Analysis of SRT in Python

Source: Internet
Author: User

Desperate_housewives _-_ season_1 has only Chinese subtitles on iQiYi, which is a shortcoming for those who want to practice English listening. No suitable tools can be found online to display external subtitles. Just recently I was learning python, so I thought that it would be better to have a hand to do it.

Everything has to be done. My ideas are as follows:
1. Analyze SRT files;
2. extract time information and characters to be displayed. This is the most important part. The best way is to call the python regular expression to extract related information;
3. Call the pyosd display function, which is similar to the lyrics display function of the QQ music player;

For more information about SRT, see http://en.wikipedia.org/wiki/subrip. However, due to frequent access to external Subtitles at work, you also have a certain understanding of SRT.
The SubRip file format is "perhaps the most basic of all subtitle formats. "[10] SubRip files are named with the extension. SRT, and contain formatted plain text. the time format used is hours: Minutes: seconds, milliseconds. the decimal separator used is the comma, since the program was written in France. the line break used is often the CR + LF pair. subtitles are numbered sequentially, starting at 1.

Subtitle number // equivalent to index, marking the serial number of subtitle
Start Time --> end time // the start time and end time. The duration can be calculated accordingly.
Text of subtitle (one or more lines) // subtitle Information
Blank line [11] [10] // blank line

The following is the implementationCodeVery rough. I am still modifying it, but I have implemented some functions:

Import reimport pyosdimport sysimport getoptimport timeclass srtparsing (): Index = 0 # hour minute sec = 0 duration = 0 print time. time () def srtgetindex (self, line): Reg = Re. compile ('\ D') if (Reg. search (line): print line def srtgettimestamp (self, line): Reg = Re. compile ('\-\>') P = pyosd. OSD () if (Reg. search (line): print line time = line. split ('-->') # Start Time: hour_end = time [1]. split (':') minute_end = int (hour_end [1]) sec_end = hour_end [2]. split (',') hour_end = int (hour_end [0]) mis_end = int (sec_end [1]) sec_end = int (sec_end [0]) print "end --> H: % d M: % d S: % d, MIS: % d "% (hour_end, minute_end, sec_end, mis_end) # End Time: hour_start = time [0]. split (':') minute_start = int (hour_start [1]) sec_start = hour_start [2]. split (',') hour_start = int (hour_start [0]) mis_start = sec_start [1] sec_start = int (sec_start [0]) time_start = hour_start * 60*60 + minute_start * 60 + sec_start print "Start Time: % d "% time_start time_end = hour_end * 60*60 + minute_end * 60 + sec_end print" End Time: % d "% time_end duration = time_end-time_start print duration p. set_timeout (duration) def srtgetsubinfo (self, line): Reg = Re. compile (R' ^ [A-Za-Z] ') P = pyosd. OSD () p. set_pos (pyosd. pos_bot) p. set_colour ("yellow") p. set_align (1) # P. set_shadow_offset (10) p. set_vertical_offset (100) if (Reg. search (line): print line P. display (line) p. wait_until_no_display () If _ name _ = "_ main _": SRT = srtparsing () F = open ("/home/workspace/subtitle/src/DH. SRT ") for line in F: SRT. srtgettimestamp (line) SRT. srtgetsubinfo (line)

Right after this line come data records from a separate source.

/-- FLT_TEST (R498): FLT_CTL.TEST is written; it takes effect at the next shutter. -/
def execFltTest (v : Bool) (s : State) : Host.Outcome State Fault Refusal := .next (whenLive s (fun s => s.putB f_FLT_CTL_TEST v))

/-- R504: the offsets of the set-counts of the chip. -/
def setCounts : List Nat :=
  [r_CLK_SHT_STATUS, r_ARR_MAP_STATUS, r_MEM_STATUS, r_SRV_STATUS, r_SPC_STATUS, r_CMP_STATUS, r_AVL_STATUS, r_AVL_RMT_STATUS,
    r_SYN_STATUS, r_SIG_STATUS, r_RAD_STATUS, r_FH_STATUS, r_PTP_STATUS, r_TM_STATUS, r_HST_STATUS, r_FLT_STATUS, r_AUD_STATUS,
    r_BOOT_STATUS, r_IMG_STATUS, r_CLK_STATUS, r_PWR_STATUS].map (· + 4)
  ++ (List.range 16).map (fun p => r_SRV_PIPE_STATUS p + 4) ++ (List.range 24).map (fun p => r_AVL_PORT_STATUS p + 4)
  ++ (List.range 64).flatMap (fun n => [r_ARR_STATUS n + 4, r_ARR_NUM_STATUS n + 4, r_TE_STATUS n + 4])

/-- R504: every set-count becomes 0. -/
def State.cntClear (s : State) : State := setCounts.foldl (fun s o => s.setReg o 0) s

/-- CNT_CLEAR (R504). -/
def execCntClear (s : State) : Host.Outcome State Fault Refusal := .next (whenLive s State.cntClear)

/-- FLT_INJECT (R515): the fields are stored; in TEST the message is sent. -/
def State.inject (s : State) (src kind : Nat) : State :=
  let s := (s.put f_FLT_INJECT_SOURCE src).put f_FLT_INJECT_KIND kind
  if s.flt.phase = .test then s.raise src kind 0 0xFFFF else s

def execFltInject (src : BitVec 12) (kind : BitVec 8) (s : State) : Host.Outcome State Fault Refusal :=
  .next (whenLive s (fun s => s.inject src.toNat kind.toNat))

/-! Recovery commands (R509, R510). -/

/-- Results of FLT_RCMD_RES.RESULT. -/
inductive Rcmd where
  | applied | noop | refused | held
  deriving DecidableEq, Repr

def Rcmd.code : Rcmd → Nat
  | .applied => 0 | .noop => 1 | .refused => 2 | .held => 3

/-- R510: the registers of a recovery command; its outcome is there at once. -/
def State.rcmd (s : State) (op arg rseq : Nat) (f : State → State × Rcmd) : State :=
  let s := ((s.setReg r_FLT_RCMD_ARG (BitVec.ofNat 32 arg)).put f_FLT_RCMD_OP op).put f_FLT_RCMD_RSEQ rseq
  let (s, r) := f s
  (s.put f_FLT_RCMD_RES_RESULT r.code).put f_FLT_RCMD_RES_RSEQ rseq

def State.setPeer (s : State) (c : Nat) (x : PeerRec) : State := { s with flt := { s.flt with peers := sset {} s.flt.peers c x } }

/-- R510, R513: VERDICT. -/
def State.doVerdict (s : State) (arg rseq : Nat) : State × Rcmd :=
  let c := bits arg 11 0
  let x := sget {} s.flt.peers c
  let dead := bitAt arg 12
  if rseq = x.rseq then (s, .noop)
  else if c = s.chipId ∨ c = 0xFFF then (s, .refused)
  else
    let (s, ok) : State × Bool := if dead then s.govern (s.tim.tick % 2 ^ 32) (bitAt arg 13) else (s, true)
    if ok then (s.setPeer c { x with dead := dead, pend := some s.tim.expo, rseq := rseq }, .applied) else (s, .held)

def execVerdict (arg : BitVec 32) (rseq : BitVec 16) (s : State) : Host.Outcome State Fault Refusal :=
  .next (whenLive s (fun s => s.rcmd 1 arg.toNat rseq.toNat (fun s => s.doVerdict arg.toNat rseq.toNat)))

def State.partRec (s : State) (p : Nat) : PartRec := sget {} s.flt.part p
def State.setPartRec (s : State) (p : Nat) (x : PartRec) : State := { s with flt := { s.flt with part := sset {} s.flt.part p x } }

/-- R507, R510: REPLAY. -/
def State.doReplay (s : State) (arg rseq : Nat) : State × Rcmd :=
  let p := bits arg 3 0
  let x := s.partRec p
  if rseq = x.rseq then (s, .noop)
  else if x.st ≠ .stepFault then (s, .refused)
  else (s.setPartRec p { x with st := .replaying, attempts := 1, held := false, cmd := true, since := s.tim.expo, rseq := rseq }, .applied)

def execReplay (arg : BitVec 32) (rseq : BitVec 16) (s : State) : Host.Outcome State Fault Refusal :=
  .next (whenLive s (fun s => s.rcmd 2 arg.toNat rseq.toNat (fun s => s.doReplay arg.toNat rseq.toNat)))

/-- R510: SRC_CLEAR. -/
def State.doSrcClear (s : State) (arg rseq : Nat) : State × Rcmd :=
  let k := bits arg 11 0
  let x := s.src k
  if rseq = x.rseq then (s, .noop)
  else if !srcListed k then (s, .refused)
  else ({ s with flt := { s.flt with src := sset {} s.flt.src k { x with c := 0, severe := false, rseq := rseq } } }, .applied)

def execSrcClear (arg : BitVec 32) (rseq : BitVec 16) (s : State) : Host.Outcome State Fault Refusal :=
  .next (whenLive s (fun s => s.rcmd 3 arg.toNat rseq.toNat (fun s => s.doSrcClear arg.toNat rseq.toNat)))

/-- R510: a GO with an OP that the table does not list. -/
def State.badRcmd (s : State) (op arg rseq : Nat) : State := s.rcmd op arg rseq (fun s => (s, .refused))

/-! Verdicts (R512). -/

/-- R512: one verdict takes effect. -/
def State.applyVerdict (s : State) (c : Nat) : State :=
  let x := sget {} s.flt.peers c
  let s := s.setPeer c { x with inForce := x.dead, pend := none }
  let s := s.raise srcFlt 0x82 0 c
  if x.dead then
    let gone := s.net.reqs.filter (fun r => r.pkt.dst == c && r.done.isNone)
    let s := gone.foldl (fun s r => s.deadFinish r) s
    (s.settle c).containDead [c]
  else s

/-- VERDICT_APPLIED (R512): at a shutter, the verdicts applied before it take effect. -/
def State.verdicts (s : State) : State :=
  (s.flt.peers.filter (fun e => e.2.pend.any (fun k => decide (k < s.tim.expo)))).foldl (fun s e => s.applyVerdict e.1) s

def execVerdictApplied (s : State) : Host.Outcome State Fault Refusal := .next (whenLive s (fun s => s.mvAnswered s.verdicts))

/-! Replays (R507, R508). -/

/-- R507: the job's chains have ended: no pass that it issued runs or waits, on any array. -/
def State.chainsEnded (s : State) (id : Nat) : Bool :=
  s.arr.all (fun e => e.2.run.all (fun p => p.d.radio || p.d.job ≠ id) && e.2.openQ.all (fun p => p.d.job ≠ id)
    && e.2.spills.all (fun v => v.job ≠ id))

/-- R507: no substitution of the partition's arrays is pending. -/
def State.partSteady (s : State) (p : Nat) : Bool :=
  s.arr.all (fun e => !(e.2.map = .swapPending || e.2.map = .copying) || s.partOfArr e.1 ≠ some p)

/-- R508: the job's threads, channels and chains are reset and the kept plan waits for its start. -/
def State.replayPlan (s : State) (p : Nat) (j : Job) : State :=
  let s := { s with
    te := { s.te with thr := s.te.thr.map (fun (e : Nat × Thr) => (e.1, if e.2.job = j.id then
      { st := .idle, kind := e.2.kind, job := j.id, prio := e.2.prio, tenant := e.2.tenant, slot := e.2.slot, part := e.2.part, pc := j.entry } else e.2)) }
    sig := { s.sig with thr := s.sig.thr.map (fun (e : Nat × SigThr) => (e.1, if e.2.job = j.id ∧ !e.2.radio then
      { st := .idle, kind := e.2.kind, job := j.id, prio := e.2.prio, tenant := e.2.tenant, slot := e.2.slot, part := e.2.part, pc := j.entry } else e.2)) } }
  let s := j.arrayList.foldl (fun s n =>
    let a := s.arrOf n
    let s := s.setArr n { a with chains := a.chains.filter (fun c => c.radio || c.job ≠ j.id), cur := if a.cur = some j.id then none else a.cur }
    (List.range 16).foldl (fun s c =>
      let ch := s.dmaCh n c
      if ch.job = some j.id then (s.setDmaCh n c { job := ch.job, part := ch.part, acct := ch.acct }).setMv (16 * n + c) {} else s) s) s
  s.modSp p (fun x => { x with phase := .planned, start := s.tim.tick, holdAt := s.tim.expo, waitAt := none, ended := false })

/-- REPLAY_START (R507, R508): at a shutter the replay starts, or the partition is held for a REPLAY command. -/
def State.replayStart (s : State) (p : Nat) : State :=
  let x := s.partRec p
  let job := (s.spOf p).job.bind s.jobOf
  match job with
  | none => s
  | some j =>
    let due := decide (x.since < s.tim.expo) && s.chainsEnded j.id && s.partSteady p
    if !due then s
    else if x.st = .replaying ∧ x.cmd = true then (s.replayPlan p j).setPartRec p { x with cmd := false }
    else if x.st = .stepFault ∧ x.held = false then
      if s.flag f_FLT_REPLAY_CFG_AUTO ∧ x.attempts < s.get f_FLT_REPLAY_CFG_MAX then
        (s.replayPlan p j).setPartRec p { x with st := .replaying, attempts := x.attempts + 1 }
      else s.setPartRec p { x with held := true }
    else s

def execReplayStart (p : Fin 16) (s : State) : Host.Outcome State Fault Refusal := .next (whenLive s (fun s => s.replayStart p))

/-- REPLAY_WAIT_TIMEOUT (R507). -/
def State.replayTimeout (s : State) (p : Nat) : State :=
  let x := s.partRec p
  if x.st = .stepFault ∧ x.tmo = false ∧ s.tim.expo - x.since ≥ s.get f_FLT_REPLAY_CFG_WAIT_EXP then
    let s := (s.setPartRec p { x with tmo := true }).modSp p (fun y => { y with halt := 2, resumed := false })
    let s := (s.putB (f_SRV_PART_CTL_HALTED p) true).raise srcServe 0x34 ((s.spOf p).step % 2 ^ 48) p
    s.status f_FLT_STATUS_REPLAY_TMO
  else s

def execReplayWaitTimeout (p : Fin 16) (s : State) : Host.Outcome State Fault Refusal := .next (whenLive s (fun s => s.replayTimeout p))

/-! Reading the fault queue (R517). -/

/-- FLT_QUEUE_READ (R517): a read of FLT_Q_W0 takes the oldest message and latches its other words and its tag. -/
def State.fltQueueRead (s : State) (req : Nat) : State :=
  if s.boot.por then s
  else match s.flt.queue with
  | [] => ({ s with flt := { s.flt with lastQ := {}, lastQValid := false, lastQErr := 0 } } : State).emit (.regData req (r_FLT_Q_W0) 0)
  | m :: rest =>
    let s : State := { s.fifoTake 0 3 with flt := { s.flt with queue := rest, lastQ := m, lastQValid := true, lastQErr := s.fifoTag 0 3 } }
    (s.put f_FLT_Q_DEPTH_WORDS (3 * rest.length)).emit (.regData req (r_FLT_Q_W0) (BitVec.ofNat 32 (m.words.getD 0 0)))

def execFltQueueRead (req : Fin 4) (s : State) : Host.Outcome State Fault Refusal := .next (s.fltQueueRead req.val)

end Sys2Proof.Machine
end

The next step is to control the time. You need to obtain the time from the system and compare it with the tag to precisely control the display.

Contact Us

The content source of this page is from Internet, which doesn't represent Alibaba Cloud's opinion; products and services mentioned on that page don't have any relationship with Alibaba Cloud. If the content of the page makes you feel confusing, please write us an email, we will handle the problem within 5 days after receiving your email.

If you find any instances of plagiarism from the community, please send an email to: info-contact@alibabacloud.com and provide relevant evidence. A staff member will contact you within 5 working days.

A Free Trial That Lets You Build Big!

Start building with 50+ products and up to 12 months usage for Elastic Compute Service

  • Sales Support

    1 on 1 presale consultation

  • After-Sales Support

    24/7 Technical Support 6 Free Tickets per Quarter Faster Response

  • Alibaba Cloud offers highly flexible support services tailored to meet your exact needs.